Certain tools, e.g. Picard Tools, require SM tag in read groups, which matches with the original spec.

Should SM be required or not?

@bioinformed

This comment has been minimized.

@blankenberg
Copy link
Contributor Author

@bioinformed good point about versions. The specs are versioned and SAM/BAM files themselves can be 'optionally' versioned with the @HD record (VN is required when @HD is specified).

Looking closer at the pages file, its version is listed asVersion 0.1.2-draft (20090702) whereas the LaTex spec appeared as v1.3 draft.

However, this would be a rather significant specification change that is not mentioned in the version change history appendix, e.g. from version 1.5 (current, https://github.com/samtools/hts-specs/blob/7326e54db05075707fe133d003297681a5313c52/SAMv1.tex ):

\subsection*{1.3: July 2010 to April 2011}

\begin{itemize}
\item Re-add {\tt CC} and {\tt CP} auxiliary tags. (Mar 2011)
\item Add CIGAR N intron/skip operator. (Dec 2010)
\item Add {\tt BQ} BAQ tag. (Nov 2010)
\item Add {\tt RG PG} header field. (Nov 2010)
\item Add BAM description and index sections. (Nov 2010)
\item \textbf{Removal of FLAG letters.} (July 2010)
\end{itemize}

\subsection*{1.0: 2009 to July 2010}

Initial edition.

which indicates that there is an oversight here -- either a failure to label as being required, or a failure to convey the significant change.

@jmarshall
Copy link
Member

The transition from a Pages document to LaTeX eight years ago was essentially a complete rewrite by @lh3 (of mostly his own previous document) and the differences were not individually called out in source control — which was barely in use for this spec at the time.

However Heng noted on the mailing list at the time that he did indeed intend this particular relaxation:

RG SM (sample) is no longer a required field like it was in the previous version of the spec, is this intentional?
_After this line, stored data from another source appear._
/-- LOAD's steps from 4 on, for a file whose form, level and signature stand. -/
def loadObject (s : State) (part : Nat) (q : ObjReq) (o : ObjFile) : State :=
  let base := if q.base = 0 then hdr o 8 else q.base
  let hash := contentHash s o
  let slots := slotValues s q (o.slot.map fun e => (wordAt e 8).toInt)
  if s.poisoned.contains hash then objResult s part (11, 0)
  else match resolveSyms s q.ctx base o 0 o.sym with
    | .inr x => objResult s part x
    | .inl syms =>
      let rs := o.rel.map (relocOf o base syms)
      match relocErr s o base slots rs with
      | some x => objResult s part x
      | none =>
        let gsyms := gotSyms o
        let got := gsyms.flatMap fun i => gotEntry ((syms.getD i 0 : Nat) : Int)
        let pages := o.image / 4096 + (got.length + 4095) / 4096
        match overlapPage s q.ctx base pages with
        | some p => objResult s part (8, p)
        | none =>
          if 2 ^ 56 < base + 4096 * pages then objResult s part (1, 0)
          else if !((List.range pages).all fun p => (entryOf s q.ctx (base + 4096 * p)).isSome) then objResult s part (9, 0)
          else
            let ext := ((List.range o.sym.length).filter fun i =>
              byteAt (o.sym.getD i []) 4 == 2 && o.rel.any fun e => byteAt e 8 != 7 && field e 12 4 == i).map fun i =>
                BitVec.ofNat 64 (syms.getD i 0)
            let data := sectPages o [1, 3]
            match s.insts.find? fun i =>
                i.part == part && i.hash == hash && i.base.toNat == base && i.slots == slots && i.ext == ext with
            | some i =>
              let i' : Inst := { i with refs := i.refs + 1, ctxs := i.ctxs ++ [q.ctx] }
              objResult ((mapInst s i' (sectPages o [3]) q.ctx).setInst i') part (0, 0)
            | none =>
              let i : Inst :=
                { iid := s.nextId, part := part, hash := hash, base := BitVec.ofNat 64 base, image := o.image,
                  gotBytes := got.length, slots := slots, ext := ext, refs := 1, ctxs := [q.ctx], file := o.addr,
                  imgOff := hdr o 24, hashOff := hdr o 72, fileSize := o.size, kernels := kernelSyms o false,
                  globals := kernelSyms o true, relocs := rs, codePages := sectPages o [0, 2, 4], pages := [], unloading := [],
                  checked := [] }
              if !Config.poolRoom s.freeCount then objResult s part (9, 0)
              else match loadPages { s with nextId := s.nextId + 1 } i data got with
                | none => objResult s part (9, 0)
                | some (s1, i1) => match data.find? fun p => !pageHashOk s i p with
                  | some p => objResult s part (4, p)
                  | none =>
                    objResult (mapInst { s1 with insts := s1.insts ++ [i1] } i1 (sectPages o [3]) q.ctx) part (0, 0)

/-- OBJ_LOAD (19 R392). -/
def execObjLoad (part : Nat) (req : Word) (s : State) : Out :=
  if (s.part part).ocmdBusy || !barOpen s part then .next s
  else
    let q := readReq s req
    if !ctxOpen s part q.ctx then .next (objResult s part (12, 0))
    else if !q.ok || !objShapeOk s q.obj q.size then .next (objResult s part (1, 0))
    else
      let o := readObj s q.obj q.size
      if !objEntriesOk o || decide (o.slot.length < q.nslot) then .next (objResult s part (1, 0))
      else if byteAt o.header 6 ≠ 1 then .next (objResult s part (3, 0))
      else if !tabHashOk s o || !signatureOk s (s.part part) o then .next (objResult s part (2, 0))
      else .next (loadObject s part q o)

/-! ## UNLOAD (19 R397) -/

/-- The instance a request names. -/
def namedInst (s : State) (q : ObjReq) : Option Inst :=
  (instsOf s q.ctx).find? fun i => i.base.toNat == q.base

/-- The pages of an instance: its image's, then its GOT's. -/
def Inst.pageCount (i : Inst) : Nat := i.image / 4096 + (i.gotBytes + 4095) / 4096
This is intentional. Sometimes, we simply want to group reads without sample information.

I can see his point. Certainly in the typical usage, clinical or otherwise, a read group corresponds to a library or a sample and sensible pipelines will use the defined @RG LB and SM tags to track that information. However in other circumstances there may not be significant sample information available, and the specification shouldn't unnecessarily preclude the use of readgroups in such circumstances.

Picard in strict mode requires @RG SM (but not e.g. @RG LB), and this code would have been written thus because SM was required in the original spec, as you noted. Picard validates a number of things that are recommended practice for the typical SAM/BAM usage, but are not strictly required by the spec; and this could be considered one of them.

@jkbonfield
Copy link
Contributor

Picard has its own set of definitions about what the Picard tool chain requires, but please do not confuse this with the specification. It has a number of additional restrictions (which may be relaxed via VALIDATION_STRINGENCY) of which this is one.

The SAM spec is in a much better, more tracked, situation since it converted from Pages to LaTeX as it is now version controlled. That in turn means that in a clinical setting a very precise version may be specified and adhered to. Failure to do this isn't a problem caused through fluidity of the spec, but is poor experimental design or failure to follow procedures in a clinical environment. @bioinformed: Face facts - things change and technology marches on. This is what the versioning is for!

@jkbonfield
Copy link
Contributor

@blankenberg I wrote the version history part of the spec, but I did so purely based on git commit history. This means we cannot write anything prior to 1.3 as the spec wasn't in version control then and it'd be too much work to try and figure out all the older changes.

@blankenberg
Copy link
Contributor Author

Thanks again for the history and clarifications.

thefferon added a commit to thefferon/hts-specs that referenced this issue Apr 24, 2018
* Improve description of header @sq M5 tag.

Make the description of how the digest is calculated clearer.

Expand on padding characters a bit, including a link to the section
about padded SAM.

Add examples, including one that uses pad characters.

* Updated SAMv1.pdf

* changing VCF maintainer in MAINTAINERS.md

Louis Bergelson is replacing David Roazen as the Broad's VCF maintainer

* Add changed requirement of @rg SM to version history

Fixes samtools#286 (see discussion there; Heng Li noted at the time [1] that this
change was intentional: "Sometimes, we simply want to group reads without
sample information").

[1] https://sourceforge.net/p/samtools/mailman/message/25788014/

* add htsget_interop.html

* Update htsget_interop.html

* Update htsget_interop.html

* Update htsget_interop.html

* Update htsget_interop.html

* Definition of SB INFO field Number and Type (samtools#290)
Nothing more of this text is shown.